Collected data:
————
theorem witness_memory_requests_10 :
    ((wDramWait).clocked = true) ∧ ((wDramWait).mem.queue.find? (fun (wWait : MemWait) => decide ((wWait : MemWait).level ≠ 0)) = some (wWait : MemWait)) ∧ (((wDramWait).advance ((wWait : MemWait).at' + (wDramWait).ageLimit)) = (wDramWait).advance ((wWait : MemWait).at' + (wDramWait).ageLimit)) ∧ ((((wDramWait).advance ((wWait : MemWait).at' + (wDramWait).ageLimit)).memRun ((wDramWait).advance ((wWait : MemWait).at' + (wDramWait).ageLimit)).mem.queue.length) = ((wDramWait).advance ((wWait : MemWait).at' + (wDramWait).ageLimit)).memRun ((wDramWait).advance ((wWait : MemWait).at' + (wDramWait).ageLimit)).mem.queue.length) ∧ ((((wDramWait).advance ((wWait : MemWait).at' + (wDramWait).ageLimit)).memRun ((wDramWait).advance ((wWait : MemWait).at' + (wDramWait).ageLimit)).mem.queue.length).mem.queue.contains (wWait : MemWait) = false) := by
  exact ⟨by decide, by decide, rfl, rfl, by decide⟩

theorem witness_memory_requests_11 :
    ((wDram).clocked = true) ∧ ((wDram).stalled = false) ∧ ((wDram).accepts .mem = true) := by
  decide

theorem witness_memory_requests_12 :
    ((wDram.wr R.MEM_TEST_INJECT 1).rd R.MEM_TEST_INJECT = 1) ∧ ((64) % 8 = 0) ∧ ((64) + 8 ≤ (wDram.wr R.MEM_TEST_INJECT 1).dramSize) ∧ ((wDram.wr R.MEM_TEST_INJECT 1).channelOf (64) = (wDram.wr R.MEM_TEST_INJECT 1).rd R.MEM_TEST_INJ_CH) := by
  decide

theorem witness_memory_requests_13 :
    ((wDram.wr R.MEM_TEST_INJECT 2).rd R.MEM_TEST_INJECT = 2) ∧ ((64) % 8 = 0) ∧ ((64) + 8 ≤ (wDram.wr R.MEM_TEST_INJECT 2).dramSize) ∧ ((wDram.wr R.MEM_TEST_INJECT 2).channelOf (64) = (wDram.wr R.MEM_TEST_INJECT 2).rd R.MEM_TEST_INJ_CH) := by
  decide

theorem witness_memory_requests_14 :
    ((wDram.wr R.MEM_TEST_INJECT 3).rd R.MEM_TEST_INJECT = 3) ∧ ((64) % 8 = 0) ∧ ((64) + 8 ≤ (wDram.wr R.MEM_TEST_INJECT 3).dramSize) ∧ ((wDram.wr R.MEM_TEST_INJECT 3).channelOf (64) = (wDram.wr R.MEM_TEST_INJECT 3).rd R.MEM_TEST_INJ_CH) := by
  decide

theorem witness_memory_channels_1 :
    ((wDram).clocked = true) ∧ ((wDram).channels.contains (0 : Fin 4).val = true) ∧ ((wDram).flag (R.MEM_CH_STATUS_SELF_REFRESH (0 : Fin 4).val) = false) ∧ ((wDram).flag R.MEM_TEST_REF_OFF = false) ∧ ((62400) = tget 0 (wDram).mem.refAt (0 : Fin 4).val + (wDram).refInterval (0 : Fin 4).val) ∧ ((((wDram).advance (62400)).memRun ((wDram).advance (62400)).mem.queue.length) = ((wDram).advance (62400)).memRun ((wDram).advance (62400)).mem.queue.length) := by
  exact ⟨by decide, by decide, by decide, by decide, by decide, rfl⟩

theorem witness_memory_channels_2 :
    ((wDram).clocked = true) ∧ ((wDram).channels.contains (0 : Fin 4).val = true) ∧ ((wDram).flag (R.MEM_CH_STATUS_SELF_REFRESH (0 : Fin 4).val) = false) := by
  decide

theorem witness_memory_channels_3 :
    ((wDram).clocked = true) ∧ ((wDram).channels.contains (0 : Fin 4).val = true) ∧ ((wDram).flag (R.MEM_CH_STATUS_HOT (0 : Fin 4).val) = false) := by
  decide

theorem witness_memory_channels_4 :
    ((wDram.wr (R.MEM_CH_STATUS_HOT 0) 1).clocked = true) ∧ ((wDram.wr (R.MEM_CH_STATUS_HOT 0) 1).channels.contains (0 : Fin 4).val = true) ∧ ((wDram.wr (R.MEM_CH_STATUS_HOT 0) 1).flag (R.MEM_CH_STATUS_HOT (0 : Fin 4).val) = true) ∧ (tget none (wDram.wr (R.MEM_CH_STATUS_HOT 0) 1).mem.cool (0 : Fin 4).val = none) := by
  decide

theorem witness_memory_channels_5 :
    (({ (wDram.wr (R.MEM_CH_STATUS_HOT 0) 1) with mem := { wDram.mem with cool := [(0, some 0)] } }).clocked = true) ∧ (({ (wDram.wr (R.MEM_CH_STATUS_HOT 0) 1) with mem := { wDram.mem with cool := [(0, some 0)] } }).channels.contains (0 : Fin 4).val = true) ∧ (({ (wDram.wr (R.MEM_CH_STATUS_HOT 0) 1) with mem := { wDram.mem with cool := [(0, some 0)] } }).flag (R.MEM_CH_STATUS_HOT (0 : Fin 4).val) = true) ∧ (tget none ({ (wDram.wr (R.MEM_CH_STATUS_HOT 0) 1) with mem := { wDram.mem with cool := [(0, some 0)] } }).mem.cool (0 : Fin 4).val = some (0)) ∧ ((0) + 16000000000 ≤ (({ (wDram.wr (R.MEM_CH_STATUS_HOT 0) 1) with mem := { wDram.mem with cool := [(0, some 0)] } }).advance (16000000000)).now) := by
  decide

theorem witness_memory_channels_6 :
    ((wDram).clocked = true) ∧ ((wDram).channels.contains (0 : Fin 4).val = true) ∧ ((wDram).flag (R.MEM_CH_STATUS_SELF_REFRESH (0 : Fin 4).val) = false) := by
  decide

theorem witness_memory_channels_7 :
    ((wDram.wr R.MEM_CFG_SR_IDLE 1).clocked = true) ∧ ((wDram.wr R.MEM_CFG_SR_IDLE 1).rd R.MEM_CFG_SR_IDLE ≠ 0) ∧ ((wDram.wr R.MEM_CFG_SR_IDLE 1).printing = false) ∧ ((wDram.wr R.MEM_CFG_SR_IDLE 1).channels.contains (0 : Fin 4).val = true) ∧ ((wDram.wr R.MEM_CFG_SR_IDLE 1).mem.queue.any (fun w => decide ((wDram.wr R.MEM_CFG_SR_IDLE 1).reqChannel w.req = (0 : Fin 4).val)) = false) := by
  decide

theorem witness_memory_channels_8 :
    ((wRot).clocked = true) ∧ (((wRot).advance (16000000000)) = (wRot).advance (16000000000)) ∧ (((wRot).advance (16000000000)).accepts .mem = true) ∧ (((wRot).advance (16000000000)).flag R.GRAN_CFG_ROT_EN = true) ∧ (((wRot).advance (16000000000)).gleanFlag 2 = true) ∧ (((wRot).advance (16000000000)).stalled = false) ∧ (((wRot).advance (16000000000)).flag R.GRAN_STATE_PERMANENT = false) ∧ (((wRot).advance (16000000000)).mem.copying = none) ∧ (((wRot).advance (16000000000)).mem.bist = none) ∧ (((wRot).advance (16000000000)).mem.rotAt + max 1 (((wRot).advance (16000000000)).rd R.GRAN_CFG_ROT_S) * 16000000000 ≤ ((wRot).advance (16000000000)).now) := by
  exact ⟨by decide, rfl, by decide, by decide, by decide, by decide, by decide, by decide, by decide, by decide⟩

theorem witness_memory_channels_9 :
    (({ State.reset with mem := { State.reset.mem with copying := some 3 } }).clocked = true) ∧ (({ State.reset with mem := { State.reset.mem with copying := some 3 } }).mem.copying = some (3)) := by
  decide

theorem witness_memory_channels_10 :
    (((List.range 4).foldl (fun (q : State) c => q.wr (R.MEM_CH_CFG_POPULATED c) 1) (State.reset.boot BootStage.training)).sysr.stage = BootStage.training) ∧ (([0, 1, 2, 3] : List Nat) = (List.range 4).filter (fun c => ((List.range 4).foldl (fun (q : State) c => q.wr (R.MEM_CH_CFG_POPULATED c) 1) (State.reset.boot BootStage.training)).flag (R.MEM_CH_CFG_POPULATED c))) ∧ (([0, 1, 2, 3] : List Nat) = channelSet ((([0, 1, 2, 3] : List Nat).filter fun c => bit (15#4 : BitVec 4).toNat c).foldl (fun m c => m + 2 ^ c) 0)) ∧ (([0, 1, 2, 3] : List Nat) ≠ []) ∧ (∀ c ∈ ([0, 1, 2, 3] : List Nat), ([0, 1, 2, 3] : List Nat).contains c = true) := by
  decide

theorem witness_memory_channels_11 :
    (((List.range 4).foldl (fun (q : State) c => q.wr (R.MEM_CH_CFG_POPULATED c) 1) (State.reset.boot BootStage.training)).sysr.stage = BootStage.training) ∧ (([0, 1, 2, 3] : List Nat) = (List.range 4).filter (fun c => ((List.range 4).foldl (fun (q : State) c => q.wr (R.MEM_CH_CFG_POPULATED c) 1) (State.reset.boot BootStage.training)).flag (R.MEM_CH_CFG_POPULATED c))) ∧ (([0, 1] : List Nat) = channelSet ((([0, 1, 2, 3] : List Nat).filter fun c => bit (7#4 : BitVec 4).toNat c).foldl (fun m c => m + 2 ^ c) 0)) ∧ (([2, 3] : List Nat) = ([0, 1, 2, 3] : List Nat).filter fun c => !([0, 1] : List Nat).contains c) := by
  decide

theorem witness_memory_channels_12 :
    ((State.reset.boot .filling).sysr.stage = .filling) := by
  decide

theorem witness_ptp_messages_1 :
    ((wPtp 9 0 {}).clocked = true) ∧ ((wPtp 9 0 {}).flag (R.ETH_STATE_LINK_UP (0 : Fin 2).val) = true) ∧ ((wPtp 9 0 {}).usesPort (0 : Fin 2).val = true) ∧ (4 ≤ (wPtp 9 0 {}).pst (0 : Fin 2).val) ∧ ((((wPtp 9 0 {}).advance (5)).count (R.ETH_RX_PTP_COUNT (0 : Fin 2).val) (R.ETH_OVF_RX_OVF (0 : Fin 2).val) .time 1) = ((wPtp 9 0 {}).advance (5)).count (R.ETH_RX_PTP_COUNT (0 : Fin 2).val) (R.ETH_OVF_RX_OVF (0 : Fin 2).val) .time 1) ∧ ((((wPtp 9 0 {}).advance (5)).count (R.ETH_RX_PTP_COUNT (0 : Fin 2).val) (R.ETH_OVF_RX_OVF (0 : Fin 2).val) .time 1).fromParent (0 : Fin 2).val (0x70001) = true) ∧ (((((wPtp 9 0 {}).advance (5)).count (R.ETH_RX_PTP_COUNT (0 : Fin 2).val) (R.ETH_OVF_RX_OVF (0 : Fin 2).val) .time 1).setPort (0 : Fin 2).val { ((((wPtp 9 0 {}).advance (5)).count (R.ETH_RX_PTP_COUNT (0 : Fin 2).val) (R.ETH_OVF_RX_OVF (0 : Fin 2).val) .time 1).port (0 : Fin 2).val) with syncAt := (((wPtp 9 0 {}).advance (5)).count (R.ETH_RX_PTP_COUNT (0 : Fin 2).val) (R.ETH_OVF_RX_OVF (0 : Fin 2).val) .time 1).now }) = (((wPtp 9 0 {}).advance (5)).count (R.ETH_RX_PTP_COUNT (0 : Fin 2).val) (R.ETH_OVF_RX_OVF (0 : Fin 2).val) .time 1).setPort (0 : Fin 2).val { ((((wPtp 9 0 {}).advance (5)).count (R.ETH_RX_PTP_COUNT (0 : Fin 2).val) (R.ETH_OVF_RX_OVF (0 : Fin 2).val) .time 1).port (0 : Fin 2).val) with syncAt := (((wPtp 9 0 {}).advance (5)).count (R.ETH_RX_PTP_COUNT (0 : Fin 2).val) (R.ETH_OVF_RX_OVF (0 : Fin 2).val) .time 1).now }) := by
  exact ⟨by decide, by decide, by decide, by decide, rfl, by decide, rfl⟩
————
Each line of the data above that contains the word "exact" counts once; report the total and add nothing.

4